Cats chief confident Shefflin will make full recovery
The talismanic Ballyhale forward isn’t the only Kilkenny player to be battling back from the dreaded cruciate complaint — John Tennyson and sub goalkeeper Richie O’Neill are also sidelined with the same complaint.
Six months is the accepted recovery period from such injuries which would suggest that both Shefflin and Tennyson could return to the panel by the back end of the league campaign.
Tennyson suffered his injury three weeks after Shefflin in a county championship quarter-final tie but Cody revealed yesterday that, for now, he was planning without the absent trio until the championship.
“The three of them are just working away and the only priority for the three lads is that they recover from injury.
“There are no time frames or targets for getting back hurling.”

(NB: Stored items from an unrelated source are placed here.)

-- ==== Sys2Proof/Tests/Slice0.lean ====
section
/-! SUPPORT. The model's own tests: ill-formed terms, words written from the spec's encodings, single steps with results
taken from spec/95_test_vectors.md (the vector is named before each), and for each statement with hypotheses a concrete
state and operands that meet them. -/

namespace Sys2Proof.Tests

open Sys2Proof.Machine

set_option Elab.async false

/-! ### Helpers -/

/-- The reset state of an instance with the values of R5, at `NOW` = 1000, with a script. -/
def block (t : Transport) (es : List Event) : State :=
  { State.resetWith (Params.standard t) true 1000 with events := es }

/-- What the ideal converter of spec/95 section 0 shows in a session whose data word is `v`. -/
def answer (v : Sample24) : Answer := { wait := 0, data := v, highs := v, tail := 0xFF }

/-- The script of one session per data word. -/
def reads (t : Transport) (g : GainSel) (vs : List Sample24) : List Event :=
  vs.flatMap fun v => session (Params.standard t) g (answer v)

/-- The script of a converter that never becomes ready. -/
def never (t : Transport) : List Event := silentSession (Params.standard t) 2 500

/-- A next state for which a test holds. -/
def ends (o : Host.Outcome State Fault Refusal) (p : State → Bool) : Bool :=
  match o with
  | .next t => p t
  | .fault _ => false
  | .refused _ => false

/-! ### WellFormed refuses ill-formed terms (R64) -/

theorem test_wf_average : (Instr.readAverage 4294967296).wf = false := by decide
theorem test_wf_tare : (Instr.tare 4294967296).wf = false := by decide
theorem test_wf_gain : (Instr.setGain 4294967296).wf = false := by decide
theorem test_wf_scale_numerator : (Instr.setScale 2147483648 1).wf = false := by decide
theorem test_wf_scale_negative : (Instr.setScale (-2147483649) 1).wf = false := by decide
theorem test_wf_scale_denominator : (Instr.setScale 1 4294967296).wf = false := by decide
theorem test_wf_offset : (Instr.setOffset (-2147483649) 1).wf = false := by decide
theorem test_wf_time_constant : (Instr.setTimeConstant 1 4294967296).wf = false := by decide

/-! ### Words written out from R63 to R65 and R57 (spec/95 section 2.8 and 2.9) -/

theorem test_decode_read : decodeTableWord 72 0x010000000000000000 = some .read := by decide
theorem test_decode_average :
    decodeTableWord 72 0x02FFFFFFFF00000000 = some (.readAverage 4294967295) := by decide
theorem test_decode_lowpass : decodeTableWord 72 0x030000000000000000 = some .readLowpass := by decide
theorem test_decode_value : decodeTableWord 72 0x040000000000000000 = some .getValue := by decide
theorem test_decode_units : decodeTableWord 72 0x050000000000000000 = some .getUnits := by decide
theorem test_decode_tare : decodeTableWord 72 0x060000000F00000000 = some (.tare 15) := by decide
theorem test_decode_gain : decodeTableWord 72 0x070000008000000000 = some (.setGain 128) := by decide
theorem test_decode_scale :
    decodeTableWord 72 0x0880000000FFFFFFFF = some (.setScale (-2147483648) 4294967295) := by decide
theorem test_decode_offset : decodeTableWord 72 0x09FFFFFFF900000002 = some (.setOffset (-7) 2) := by decide
theorem test_decode_time_constant :
    decodeTableWord 72 0x0A7FFFFFFF80000000 = some (.setTimeConstant 2147483647 2147483648) := by decide
theorem test_decode_get_time_constant :
    decodeTableWord 72 0x0BDEADBEEF12345678 = some .getTimeConstant := by decide
theorem test_decode_power_down : decodeTableWord 72 0x0C0000000000000000 = some .powerDown := by decide
theorem test_decode_power_up : decodeTableWord 72 0x0D0000000000000000 = some .powerUp := by decide
theorem test_decode_txpat1 :
    decodeTableWord 56 0b10101010101010101010101010101010101010101010101010000000 = some .txpat1 := by decide
theorem test_decode_txpat2 :
    decodeTableWord 56 0b10101010101010101010101010101010101010101010101010100000 = some .txpat2 := by decide
theorem test_decode_txpat3 :
    decodeTableWord 56 0b10101010101010101010101010101010101010101010101010101000 = some .txpat3 := by decide
theorem test_decode_reserved :
    decode (.command 0x0E0000000000000000) = .error (.reservedOpcode 0x0E) ∧
      decode (.command 0xFFDEADBEEF00000001) = .error (.reservedOpcode 0xFF) := by decide
theorem test_decode_no_pattern : decode (.pattern 0xAAAAAAAAAAAAAA) = .error .notAPattern := by decide

/-! ### Single steps -/

/-- A1 and P6: the read in full on `SHIFTREG`, ready at the third poll. -/
theorem test_read_shiftreg :
    ends (exec .read (block .shiftreg (session (Params.standard .shiftreg) .offset1
      { answer 0x123456 with wait := 2 }))) (fun t =>
      decide (t.port.result = some 1193046) && decide (t.xport.polls = 3) &&
        decide (t.xport.rx = #v[0x03, 0x0C, 0x0F, 0x30, 0x33, 0x3C, 0xFF]) && !t.pins.pdSck) = true := by
  decide +kernel

/-- A2 on `PULSEGEN`. -/
theorem test_read_pulsegen :
    ends (exec .read (block .pulsegen (reads .pulsegen .offset1 [0xFFFFFF]))) (fun t =>
      decide (t.port.result = some (-1)) && decide (t.xport.raw = 0x0FFFFFF) &&
        decide (t.xport.seq.pIdx = 25)) = true := by
  decide +kernel

/-- A4: the mean is not rounded. -/
theorem test_read_average :
    ends (exec (.readAverage 2) (block .shiftreg (reads .shiftreg .offset1 [1, 2]))) (fun t =>
      decide (t.port.result = some (3 / 2)) && decide (t.port.status = 0x00)) = true := by
  decide +kernel

/-- A8: the first failure ends the command. -/
theorem test_read_average_fails :
    ends (exec (.readAverage 3) (block .pulsegen (reads .pulsegen .offset1 [10] ++ never .pulsegen))) (fun t =>
      decide (t.port.result = none) && decide (t.port.status = 0x11)) = true := by
  decide +kernel

/-- A9. -/
theorem test_read_lowpass :
    ends (exec .readLowpass (block .pulsegen (reads .pulsegen .offset1 [1]))) (fun t =>
      decide (t.cond.filtered = 1 / 4) && decide (t.port.result = some (1 / 4))) = true := by
  decide +kernel

/-- A10. -/
theorem test_read_lowpass_fails :
    ends (exec .readLowpass { block .shiftreg (never .shiftreg) with cond.filtered := 7 }) (fun t =>
      decide (t.cond.filtered = 7) && decide (t.port.status = 0x11)) = true := by
  decide +kernel

/-- A11. -/
theorem test_get_value :
    ends (exec .getValue
      { block .shiftreg (reads .shiftreg .offset1 [201]) with cond.filtered := 100, cond.offset := 101 }) (fun t =>
      decide (t.cond.filtered = 501 / 4) && decide (t.port.result = some (97 / 4))) = true := by
  decide +kernel

/-- A13: a negative scale. -/
theorem test_get_units :
    ends (exec .getUnits
      { block .pulsegen (reads .pulsegen .offset1 [201]) with
        cond.filtered := 100, cond.offset := 101, cond.scale := -1 / 2 }) (fun t =>
      decide (t.port.result = some (-97 / 2))) = true := by
  decide +kernel

/-- A14. -/
theorem test_tare :
    ends (exec (.tare 3)
      { block .shiftreg (reads .shiftreg .offset1 [100, 104, 99]) with cond.offset := 5, cond.filtered := 9 })
      (fun t =>
      decide (t.cond.offset = 101) && decide (t.cond.filtered = 9) && decide (t.port.result = none) &&
        decide (t.port.status = 0x00)) = true := by
  decide +kernel

/-- A15. -/
theorem test_tare_fails :
    ends (exec (.tare 3)
      { block .pulsegen (reads .pulsegen .offset1 [100] ++ never .pulsegen) with cond.offset := 5 }) (fun t =>
      decide (t.cond.offset = 5) && decide (t.port.status = 0x11)) = true := by
  decide +kernel

/-- G1: both frames have 27 pulses. -/
theorem test_set_gain :
    ends (exec (.setGain 64) (block .shiftreg (reads .shiftreg .offset3 [500, 100]))) (fun t =>
      decide (t.xport.gainSel = .offset3) && decide (t.cond.filtered = 100) &&
        decide (risings false t.link.reverse = 54)) = true := by
  decide +kernel

/-- G4: any other gain keeps the mapping, and no failure is reported. -/
theorem test_set_gain_ignored :
    ends (exec (.setGain 77)
      { block .pulsegen (reads .pulsegen .offset2 [3, 4]) with xport.gainSel := .offset2 }) (fun t =>
      decide (t.xport.gainSel = .offset2) && decide (t.cond.filtered = 4) && decide (t.port.status = 0x00)) = true := by
  decide +kernel

/-- K5. -/
theorem test_set_scale :
    ends (exec (.setScale (-1) 2) (block .shiftreg [])) (fun t => decide (t.cond.scale = -1 / 2)) = true := by
  decide +kernel

/-- K3. -/
theorem test_set_scale_zero :
    ends (exec (.setScale 0 5) { block .shiftreg [] with cond.scale := 2 }) (fun t =>
      decide (t.cond.scale = 2) && decide (t.port.status = 0x23)) = true := by
  decide +kernel

/-- K7. -/
theorem test_set_offset :
    ends (exec (.setOffset (-7) 2) (block .shiftreg [])) (fun t => decide (t.cond.offset = -7 / 2)) = true := by
  decide +kernel

/-- K9. -/
theorem test_set_offset_no_rational :
    ends (exec (.setOffset 5 0) { block .shiftreg [] with cond.offset := 101 }) (fun t =>
      decide (t.cond.offset = 101) && decide (t.port.status = 0x23)) = true := by
  decide +kernel

/-- K15. -/
theorem test_set_time_constant :
    ends (exec (.setTimeConstant 2147483647 2147483648) (block .shiftreg [])) (fun t =>
      decide (t.cond.tc = 2147483647 / 2147483648)) = true := by
  decide +kernel

/-- K11: the end 1 is excluded. -/
theorem test_set_time_constant_one :
    ends (exec (.setTimeConstant 1 1) (block .shiftreg [])) (fun t =>
      decide (t.cond.tc = 1 / 4) && decide (t.port.status = 0x23)) = true := by
  decide +kernel

/-- K16. -/
theorem test_get_time_constant :
    ends (exec .getTimeConstant (block .shiftreg [])) (fun t => decide (t.port.result = some (1 / 4))) = true := by
  decide +kernel

/-- K17. -/
theorem test_power_down :
    ends (exec .powerDown (block .pulsegen [])) (fun t =>
      t.pins.pdSck && decide (t.ctl.power = .down) && decide (t.port.status = 0x00)) = true := by
  decide

/-- K19. -/
theorem test_power_up :
    ends (exec .powerUp { block .pulsegen [] with pins.pdSck := true, ctl.power := .down }) (fun t =>
      !t.pins.pdSck && decide (t.ctl.power = .up)) = true := by
  decide

/-- K21 and K22: a read while powered down, and the operand check before it. -/
theorem test_powered_down :
    ends (exec .read { block .pulsegen [] with pins.pdSck := true, ctl.power := .down }) (fun t =>
      decide (t.port.status = 0x24) && t.pins.pdSck && decide (t.link = [])) = true ∧
    ends (exec (.readAverage 0) { block .pulsegen [] with pins.pdSck := true, ctl.power := .down }) (fun t =>
      decide (t.port.status = 0x23)) = true := by
  decide

/-- Section 2.3: the row of `V` = `0x800000`, and the line low after each pattern. -/
theorem test_txpat1 :
    ends (exec .txpat1 (block .shiftreg (transferEvents (answer 0x800000)))) (fun t =>
      decide (t.xport.rx = #v[0xC0, 0, 0, 0, 0, 0, 0xFF]) && !t.pins.pdSck &&
        decide (risings false t.link.reverse = 25)) = true := by
  decide +kernel
theorem test_txpat2 :
    ends (exec .txpat2 (block .shiftreg (transferEvents (answer 0x7FFFFF)))) (fun t =>
      decide (t.xport.rx = #v[0x3F, 0xFF, 0xFF, 0xFF, 0xFF, 0xFF, 0xFF]) &&
        decide (risings false t.link.reverse = 26)) = true := by
  decide +kernel
theorem test_txpat3 :
    ends (exec .txpat3 (block .shiftreg (transferEvents (answer 0x000001)))) (fun t =>
      decide (t.xport.rx = #v[0, 0, 0, 0, 0, 0x03, 0xFF]) &&
        decide (risings false t.link.reverse = 27)) = true := by
  decide +kernel

/-- M1, M2, M3, M5, M6: one poll of the Monitor; the status tells which branch it took (`0x00` = none yet). -/
def polled (start now : Timer) (done : Bool) : State :=
  tick .engine
    { block .pulsegen [] with
      eng := .watch .read, pins.now := now, ctl.start := start, ctl.armed := true, ctl.mon := .armed
      xport.seq.done := done, xport.raw := if done then 5 else sentinel }

theorem test_monitor_polls :
    (polled 1000 1499 false).ctl.mon = .armed ∧ (polled 1000 1500 false).port.status = 0x11 ∧
    (polled 1000 1500 true).port.result = some 5 ∧ (polled 0xFFFFFF00 0x00000063 false).ctl.mon = .armed ∧
    (polled 0xFFFFFF00 0x000000F4 false).port.status = 0x11 := by
  decide +kernel

/-- T2: nine bits sampled, the tenth pulse cut by the timeout. -/
theorem test_stall_in_high :
    ends (exec .read (block .pulsegen ([.engine, .dout false, .seq] ++
      List.flatten (List.replicate 9 [.dout true, .seq, .seq]) ++ [.time 200, .engine, .time 300, .engine]))) (fun t =>
      decide (t.xport.acc = 0x0001FF) && decide (t.xport.seq.pIdx = 10) && !t.pins.pdSck &&
        decide (t.xport.raw = 0x1FFFFFF) && decide (t.port.status = 0x11) &&
        decide (risings false t.link.reverse = 10)) = true := by
  decide +kernel

/-- Section 2.3: mask and table. -/
theorem test_nibbles :
    rxNibble 0xAA = 0x0 ∧ rxNibble 0xFF = 0xF ∧ rxNibble 0x56 = 0xE ∧ rxNibble 0xAB = 0x1 ∧ rxNibble 0xC0 = 0x8 ∧
      rxNibble 0xE5 = 0xB := by decide

/-- Section 2.1. -/
theorem test_decode_sample :
    decodeSample 0x0800001 = .ok (-8388607) ∧ decodeSample 0x1000000 = .error .noResponse ∧
      encodeSample (-3) = 0xFFFFFD ∧ encodeSample (-8388608) = 0x800000 := by decide

/-- Section 2.9: a reserved opcode. -/
theorem test_reserved_opcode :
    ends (step { block .shiftreg [] with pins.cmd := 0x0E0000000000000000, pins.cmdValid := true }) (fun t =>
      decide (t.port.status = 0x25) && decide (t.port.cmdReg = 0x0E0000000000000000)) = true := by
  decide

/-- R5, R175: the first step after reset takes the placed word. -/
theorem test_with_fetch_word :
    ends (step (State.reset.withFetchWord 72 0x080000000200000001)) (fun t => decide (t.cond.scale = 2)) = true := by
  decide +kernel

/-! ### Witnesses: the hypotheses of each statement are met -/

theorem witness_DecodeInvertsEncode :
    (Instr.setScale (-2147483648) 4294967295).wf = true ∧ (Instr.tare 4294967295).wf = true := by decide

theorem witness_DecodedInstructionsAreWellFormed :
    decode (.command 0x0880000000FFFFFFFF) = .ok (.setScale (-2147483648) 4294967295) := by decide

The absence of Shefflin is an obvious blow to Cody’s spring ambitions but, as the manager pointed out yesterday, Shefflin sat out the league in 2007, apart from the final.
“He’s had the injury that nobody wants to get. It is a tough injury. He’s working away. He is as dedicated off the field as he always has been on it. The same goes for the other two lads.”
“They are cruel injuries, toughinjuries but they have had a top surgeon in Tadgh O’Sullivan looking after them.
“They will be given every opportunity and I have every confidence that they will come back the players they were.”
On the plus side, Cha Fitzpatrick has made a full recovery from the broken metatarsal bone in his foot and is back training with the rest of the panel and available for selection.
Of equal significance is the fact that, for the first time since the 2003 season, no Kilkenny club is involved in this year’s All-Ireland Club campaign.
“It is probably a help from our point of view but (the All-Ireland Club) is a terrific competition for lads to be involved in as well. When it doesn’t happen, it does mean that we have a fuller hand to play with.”
Whatever the circumstances, Cody has always managed an impressive balancing act in the league which has allowed him to blood new players while remaining ultra-competitive in the competition which they have won four times since 2002.
How many new faces emerge this year will make for interesting reading given the fact that their long-held dominance at underage levels in Leinster has been eroded in recent times but Cody is remaining upbeat.
“Certainly, we would like to think that we can look at a few players during the league. Hopefully there will be one or two (new) players who might have something to contribute to the team. You would still be hoping that you can pick up a few players. There is a big jump there from underage to senior. Some players can make it quickly, others make it at a later stage. It will be interesting to see how lads go.”